Original Hocus Pocus Screenwriter Is "Disgusted" By Pro-Trump Parody Poster
Various internet services allow users to submit their own artwork to have it printed on any number [...]
Various internet services allow users to submit their own artwork to have it printed on any number of products, with original Hocus Pocus writer Mick Garris noting that he was "disgusted" by products he came across that use the poster for his family-friendly film as a way to depict a pro-Donald Trump agenda. In the years since he took office, Trump has claimed he has been the target of a "witch hunt" by Democrats, with one supporter replacing the likenesses of the film's antagonists with politicians Adam Schiff, Nancy Pelosi, and Jerry Nadler, putting Trump with an American flag as the poster's focal point.

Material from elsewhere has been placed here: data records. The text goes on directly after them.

-- ==== Sys2Proof/Machine/Cadence.lean ====
section
/-!
DEFINITION. Machine/Cadence.lean: the Cadence (chapter 02): elections (R43 to R46), the master's beats, holds and
aborts (R40, R59 to R66, R533, R534), and what a device does at a beat (R50, R57, R58), with the serving streams that
open and close at s:0x0000 (R220) and the stops of R533. -/

namespace Sys2Proof.Machine

/-! ## Serving streams at s:0x0000 (R220) -/

/-- A free stream ID for a new serving stream, as it is found from `start` on (notes/assumptions/58). -/
def findStream (s : State) : Nat → Nat → Option Nat
  | 0, _ => none
  | k + 1, i => if s.streamFree (i % 2 ^ 20) then some (i % 2 ^ 20) else findStream s k (i + 1)

namespace State

/-- A serving change as R213 makes it, kept out of the undo log: it belongs to s:0x0000, not to the step
(notes/assumptions/58). -/
def serveDone (x : Slot) (result : List Byte) (u : State) : State :=
  ({ u with kvp := { u.kvp with undo := [] } }).auditPages.finish x rcOk result

/-- A serving change refused by R213: its KV fault, and REFUSED. -/
def serveRefused (s : State) (x : Slot) (kind id : Nat) : State :=
  let s1 := if kind = kvEmpty then s.count Reg.kvpExhaust else s
  (s1.raise srcKvp kind clsU (id % 2 ^ 20)).finish x rcRefused (msgBytes (s1.faultMsg srcKvp kind clsU (id % 2 ^ 20) false))

/-- A serving command takes effect (R220, Table 16-5). -/
def serveApply (s : State) (x : Slot) : State :=
  let id := leNat (x.arg.take 4)
  if x.opcode = 0x0202 then
    match Assoc.find? s.kvp.streams id with
    | some st =>
      if st.serving then
        match s.closeStream id with
        | .ok u => u.serveDone x []
        | .no k => s.serveRefused x k id
      else s.serveRefused x kvStreamKind id
    | none => s.serveRefused x kvStreamKind id
  else
    let imm := leNat ((x.arg.drop 4).take 4)
    let s1 := s.draw
    let owner := match s.billet with
      | some b => b.kv.owner
      | none => 0
    match findStream s 1048576 (s.free % 2 ^ 20) with
    | none => s1.serveRefused x kvStreamKind 0
    | some new =>
      let r : KvRes :=
        if !s.flag Reg.kvpCtrlEn then .no kvStreamKind
        else if id = 0xFFFFFFFF then
          s1.openStream new (bits imm 0 8 + 1) (bits imm 8 8 + 1) (bits imm 16 4) owner true
        else match Assoc.find? s1.kvp.streams id with
          | some st => if st.serving then s1.forkStream new id owner true else .no kvStreamKind
          | none => .no kvStreamKind
      match keepChange r with
      | .ok u => u.serveDone x (leBytes 4 new)
      | .no k => s1.serveRefused x k new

As one of the creators of HOCUS POCUS, I am disgusted by this putrid act of evasion. This is the worst president in our history, and I object in every way his attempt to co-opt, no matter how poorly, our creation. Leave our witches alone, oh Evil One https://t.co/DUG8xop5jH pic.twitter.com/AmULVG4jR4— Mick Garris & The Post Mortem Podcast (@MickGarrisPM) October 28, 2019
"As one of the creators of HOCUS POCUS, I am disgusted by this putrid act of evasion," Garris shared on Twitter. "This is the worst president in our history, and I object in every way his attempt to co-opt, no matter how poorly, our creation. Leave our witches alone, oh Evil One."
Rather than linking to the products, Garris shared a screenshot of the parody while linking to an article about the artwork.
Hocus Pocus first debuted in theaters in the summer of 1993, putting it up against the blockbuster Jurassic Park, preventing it from becoming a major success. In recent years, the film has earned a cult following thanks to regular syndicated broadcasts on a variety of networks.
The film had a long path towards its current acclaim, with Garris having originally written his script years before it ever landed in theaters. Over the course of that journey, various other writers contributed to the project, resulting in deviations from the original concept. Despite those changes, Garris is still immensely proud to have helped create it.
"It's a very, very happy part of my resume that I'm proud of, and that probably more people know me from that, despite my move away from family filmmaking since then, than know me in our very limited slice of the pie that our genre occupies," Garris previously shared with ComicBook.com. "If I can be involved in it as a consultant or as a director or something like that, I would be glad to be involved."
Earlier this month, reports emerged that Disney+ would be developing an official sequel to the film.